Task to carry out » Nothing outside the stretch is wanted. Repeat exactly the lines of the listing below from the one that contains "underflow : Bool := false" through the one that contains "nbDepth : BitVec", both ends included.

Task material »
————————

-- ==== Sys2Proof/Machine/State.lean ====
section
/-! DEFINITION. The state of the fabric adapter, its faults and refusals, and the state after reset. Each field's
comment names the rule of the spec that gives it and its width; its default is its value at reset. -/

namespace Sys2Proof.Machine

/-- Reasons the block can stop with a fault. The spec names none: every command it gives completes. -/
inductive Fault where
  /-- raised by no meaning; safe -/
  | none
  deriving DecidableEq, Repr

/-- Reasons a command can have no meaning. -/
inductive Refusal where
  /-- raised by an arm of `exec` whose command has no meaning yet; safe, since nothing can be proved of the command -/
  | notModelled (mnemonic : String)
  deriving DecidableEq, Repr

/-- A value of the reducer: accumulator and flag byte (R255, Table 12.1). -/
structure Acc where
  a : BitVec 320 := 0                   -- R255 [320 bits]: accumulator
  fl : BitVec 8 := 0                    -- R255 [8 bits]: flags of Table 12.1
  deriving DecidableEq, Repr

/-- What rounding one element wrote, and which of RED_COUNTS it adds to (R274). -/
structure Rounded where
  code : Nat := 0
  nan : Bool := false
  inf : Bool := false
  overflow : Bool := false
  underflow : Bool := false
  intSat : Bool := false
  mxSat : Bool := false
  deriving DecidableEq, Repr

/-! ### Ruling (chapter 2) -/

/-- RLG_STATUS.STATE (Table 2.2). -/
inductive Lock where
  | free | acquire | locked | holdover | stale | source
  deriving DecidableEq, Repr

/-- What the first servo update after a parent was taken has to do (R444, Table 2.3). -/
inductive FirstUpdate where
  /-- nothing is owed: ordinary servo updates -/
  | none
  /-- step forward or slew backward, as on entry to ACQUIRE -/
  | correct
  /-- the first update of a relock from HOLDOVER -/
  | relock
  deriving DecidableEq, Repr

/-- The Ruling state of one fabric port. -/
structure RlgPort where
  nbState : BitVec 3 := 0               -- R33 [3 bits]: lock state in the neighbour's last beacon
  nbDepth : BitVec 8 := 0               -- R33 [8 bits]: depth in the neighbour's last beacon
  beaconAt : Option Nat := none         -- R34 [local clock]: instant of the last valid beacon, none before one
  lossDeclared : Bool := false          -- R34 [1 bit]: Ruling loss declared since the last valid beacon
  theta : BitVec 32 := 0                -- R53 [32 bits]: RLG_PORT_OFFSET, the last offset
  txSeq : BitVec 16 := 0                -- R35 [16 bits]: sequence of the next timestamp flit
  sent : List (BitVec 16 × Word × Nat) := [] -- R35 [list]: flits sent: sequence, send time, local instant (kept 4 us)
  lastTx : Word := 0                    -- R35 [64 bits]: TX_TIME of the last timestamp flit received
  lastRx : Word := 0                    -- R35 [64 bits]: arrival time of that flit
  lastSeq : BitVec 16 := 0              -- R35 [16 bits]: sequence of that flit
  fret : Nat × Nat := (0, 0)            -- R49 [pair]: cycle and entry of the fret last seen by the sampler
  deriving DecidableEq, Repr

————————

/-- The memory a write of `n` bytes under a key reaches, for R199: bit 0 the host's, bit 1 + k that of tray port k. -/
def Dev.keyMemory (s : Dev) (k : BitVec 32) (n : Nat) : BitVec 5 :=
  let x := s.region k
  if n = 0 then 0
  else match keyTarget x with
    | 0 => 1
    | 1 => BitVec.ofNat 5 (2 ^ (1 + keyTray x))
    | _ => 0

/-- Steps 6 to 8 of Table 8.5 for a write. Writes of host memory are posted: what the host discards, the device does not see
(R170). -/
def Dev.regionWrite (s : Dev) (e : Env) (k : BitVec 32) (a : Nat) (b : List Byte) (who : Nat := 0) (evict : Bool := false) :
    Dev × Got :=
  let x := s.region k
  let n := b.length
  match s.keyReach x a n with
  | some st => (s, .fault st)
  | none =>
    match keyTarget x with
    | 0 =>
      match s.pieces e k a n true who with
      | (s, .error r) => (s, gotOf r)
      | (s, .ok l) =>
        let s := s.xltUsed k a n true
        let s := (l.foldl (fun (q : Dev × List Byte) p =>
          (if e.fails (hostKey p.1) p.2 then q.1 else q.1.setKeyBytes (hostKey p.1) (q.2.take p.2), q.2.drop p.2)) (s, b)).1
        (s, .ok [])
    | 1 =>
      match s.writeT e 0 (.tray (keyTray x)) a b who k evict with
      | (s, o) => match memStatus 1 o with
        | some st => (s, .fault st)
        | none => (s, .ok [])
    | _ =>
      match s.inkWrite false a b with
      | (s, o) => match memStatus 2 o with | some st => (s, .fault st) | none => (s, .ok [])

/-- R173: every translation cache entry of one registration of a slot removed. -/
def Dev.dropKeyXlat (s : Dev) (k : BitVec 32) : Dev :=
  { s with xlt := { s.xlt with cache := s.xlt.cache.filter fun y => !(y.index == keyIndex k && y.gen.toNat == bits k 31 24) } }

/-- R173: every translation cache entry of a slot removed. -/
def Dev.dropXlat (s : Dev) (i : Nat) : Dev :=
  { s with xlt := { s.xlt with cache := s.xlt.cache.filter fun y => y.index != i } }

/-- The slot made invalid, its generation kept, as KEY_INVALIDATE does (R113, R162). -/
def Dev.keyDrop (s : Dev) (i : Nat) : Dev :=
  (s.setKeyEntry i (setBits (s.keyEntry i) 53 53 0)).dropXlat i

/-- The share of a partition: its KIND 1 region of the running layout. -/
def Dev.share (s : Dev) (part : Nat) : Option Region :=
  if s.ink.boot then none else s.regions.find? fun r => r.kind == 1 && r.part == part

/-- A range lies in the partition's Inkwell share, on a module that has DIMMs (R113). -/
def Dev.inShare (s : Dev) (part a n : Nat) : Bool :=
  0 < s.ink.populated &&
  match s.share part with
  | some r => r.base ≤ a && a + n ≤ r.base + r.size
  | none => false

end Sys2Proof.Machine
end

————————

Written reply »
  underflow : Bool := false
  intSat : Bool := false
  mxSat : Bool := false
  deriving DecidableEq, Repr

/-! ### Ruling (chapter 2) -/

/-- RLG_STATUS.STATE (Table 2.2). -/
inductive Lock where
  | free | acquire | locked | holdover | stale | source
  deriving DecidableEq, Repr

/-- What the first servo update after a parent was taken has to do (R444, Table 2.3). -/
inductive FirstUpdate where
  /-- nothing is owed: ordinary servo updates -/
  | none
  /-- step forward or slew backward, as on entry to ACQUIRE -/
  | correct
  /-- the first update of a relock from HOLDOVER -/
  | relock
  deriving DecidableEq, Repr

/-- The Ruling state of one fabric port. -/
structure RlgPort where
  nbState : BitVec 3 := 0               -- R33 [3 bits]: lock state in the neighbour's last beacon
  nbDepth : BitVec 8 := 0               -- R33 [8 bits]: depth in the neighbour's last beacon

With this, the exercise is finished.